Instructions for the task —
Beginning with the first line, please repeat the entries exactly and end on the line that contains "ws (e.accept w).1).2)".

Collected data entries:
☆ ☆ ☆ ☆ ☆ ☆ ☆

-- ==== Sys2Proof/Machine/Transaction.lean ====
section
/-! DEFINITION. The transaction-level view of 30_encoding.md R46 for any number of rotors: a function from
the engine and an accepted word to the engine after it and the response word, and its run over a sequence
of words (43_rotor_stepper.md R113, R116). It is the same engine operations that `exec` lifts to `State`. -/

namespace Sys2Proof.Machine

/-- One decoded command on an engine with `N` rotors. -/
def Engine.command {N : Nat} (i : Instr) (e : Engine N) : Engine N × RspWord :=
  match i with
  | .nop => e.nop
  | .ldrot k i v => e.ldrot k i v
  | .ldoff k v => e.ldoff k v
  | .ldref i v => e.ldref i v
  | .ldpan i v => e.ldpan i v
  | .init => e.init
  | .encb d => e.encb d
  | .step => e.stepOnce
  | .enc d => e.enc d
  | .rdst => e.rdst
  | .rdctr b => e.rdctr b
  | .rdrot k i => e.rdrot k i

/-- One accepted word: R46's `exec : State x Word16 -> State x Word16`, total and deterministic. -/
def Engine.accept {N : Nat} (w : CmdWord) (e : Engine N) : Engine N × RspWord :=
  match decode w with
  | .command i => e.command i
  | .illegal _ => e.refuse .illegalCmd 0#3

/-- A sequence of accepted words: the engine after them and their responses, in order (20_memory.md R38). -/
def Engine.session {N : Nat} : List CmdWord → Engine N → Engine N × List RspWord
  | [], e => (e, [])
  | w :: ws, e => ((Engine.session ws (e.accept w).1).1, (e.accept w).2 :: (Engine.session ws (e.accept w).1).2)

/-- `n` stepping events (43_rotor_stepper.md R110). -/
def Engine.steps {N : Nat} : Nat → Engine N → Engine N
  | 0, e => e
  | n + 1, e => (Engine.steps n e).stepRotors

/-- `DATA`, bits 7:0 of a response word (30_encoding.md R50). -/
def responseData (r : RspWord) : Byte := r.extractLsb' 0 8

/-- `E`, bit 15 of a response word: the command was refused (R50). -/
def responseRefused (r : RspWord) : Bool := r.getLsbD 15

/-- `CODE`, bits 14:12 (R50). -/
def responseCode (r : RspWord) : BitVec 3 := r.extractLsb' 12 3

/-- `INFO`, bits 10:8 (R50). -/
def responseInfo (r : RspWord) : BitVec 3 := r.extractLsb' 8 3

/-- The words of a byte stream, one ENC per byte, in order (43_rotor_stepper.md R113). -/
def streamWords (bytes : List Byte) : List CmdWord := bytes.map fun d => encode (.enc d)

/-- The output stream: the `DATA` fields of the responses, in order (R113). -/
def streamData (rs : List RspWord) : List Byte := rs.map responseData

end Sys2Proof.Machine
end

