-- ==== Sys2Proof/Laws/Table.lean ====
section
/-! SUPPORT. What one cell of a table reads after each table operation, and what the look-ups over the
alphabet mean. -/

namespace Sys2Proof.Machine

@[simp] theorem cell_tableOf (f : Nibble → Nibble) (c : Nibble) : cell (tableOf f) c = f c := by
  simp [cell, tableOf]

/-- Two tables with the same cells are the same table. -/
theorem table_ext {T U : Table} (h : ∀ c, cell T c = cell U c) : T = U := by
  apply Vector.ext
  intro i hi
  have := h (BitVec.ofNat 4 i)
  have hm : i % 16 = i := Nat.mod_eq_of_lt hi
  simpa [cell, hm] using this

@[simp] theorem cell_zeroTable (c : Nibble) : cell zeroTable c = 0#4 := by simp [cell, zeroTable]

theorem cell_setCell (T : Table) (i v j : Nibble) : cell (setCell T i v) j = if j = i then v else cell T j := by
  simp [setCell]

@[simp] theorem cell_setCell_self (T : Table) (i v : Nibble) : cell (setCell T i v) i = v := by simp [setCell]

theorem cell_setCell_of_ne (T : Table) {i j : Nibble} (v : Nibble) (h : j ≠ i) :
    cell (setCell T i v) j = cell T j := by simp [setCell, h]

@[simp] theorem cell_pairswap (T : Table) (i : Nibble) : cell (pairswap T) i = cell T (i ^^^ 1#4) := by simp [pairswap]

@[simp] theorem cell_rotl (T : Table) (p : Nat) (i : Nibble) :
    cell (rotl T p) i = cell T (i + BitVec.ofNat 4 p) := by simp [rotl]

/-- The alphabet holds every symbol (00_scope.md R8). -/
@[simp] theorem mem_alphabet (c : Nibble) : c ∈ Config.alphabet := by revert c; decide

/-- The reflector contract, read off its check (40_permutation_lut.md R77). -/
theorem isReflector_forall (R : Table) :
    isReflector R = true ↔ ∀ x, cell R (cell R x) = x ∧ cell R x ≠ x := by
  simp [isReflector, List.all_eq_true]

/-- A look-up that finds something finds a cell that holds the symbol. -/
theorem cell_of_pos {T : Table} {v i : Nibble} (h : pos T v = some i) : cell T i = v := by
  simpa using List.find?_some h

/-- A rotor look-up of a symbol that the wiring holds gives its position; the free value is not used. -/
theorem rotorForward_of_pos {W : Table} {c i : Nibble} (h : pos W c = some i) : rotorForward W c = i := by
  simp [rotorForward, applyForward, h]

end Sys2Proof.Machine
end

☆ ☆ ☆ ☆ ☆ ☆ ☆

Your response —
-- ==== Sys2Proof/Machine/Transaction.lean ====
section
/-! DEFINITION. The transaction-level view of 30_encoding.md R46 for any number of rotors: a function from
the engine and an accepted word to the engine after it and the response word, and its run over a sequence
of words (43_rotor_stepper.md R113, R116). It is the same engine operations that `exec` lifts to `State`. -/

namespace Sys2Proof.Machine

/-- One decoded command on an engine with `N` rotors. -/
def Engine.command {N : Nat} (i : Instr) (e : Engine N) : Engine N × RspWord :=
  match i with
  | .nop => e.nop
  | .ldrot k i v => e.ldrot k i v
  | .ldoff k v => e.ldoff k v
  | .ldref i v => e.ldref i v
  | .ldpan i v => e.ldpan i v
  | .init => e.init
  | .encb d => e.encb d
  | .step => e.stepOnce
  | .enc d => e.enc d
  | .rdst => e.rdst
  | .rdctr b => e.rdctr b
  | .rdrot k i => e.rdrot k i

/-- One accepted word: R46's `exec : State x Word16 -> State x Word16`, total and deterministic. -/
def Engine.accept {N : Nat} (w : CmdWord) (e : Engine N) : Engine N × RspWord :=
  match decode w with
  | .command i => e.command i
  | .illegal _ => e.refuse .illegalCmd 0#3

/-- A sequence of accepted words: the engine after them and their responses, in order (20_memory.md R38). -/
def Engine.session {N : Nat} : List CmdWord → Engine N → Engine N × List RspWord
  | [], e => (e, [])
  | w :: ws, e => ((Engine.session ws (e.accept w).1).1, (e.accept w).2 :: (Engine.session ws (e.accept w).1).2)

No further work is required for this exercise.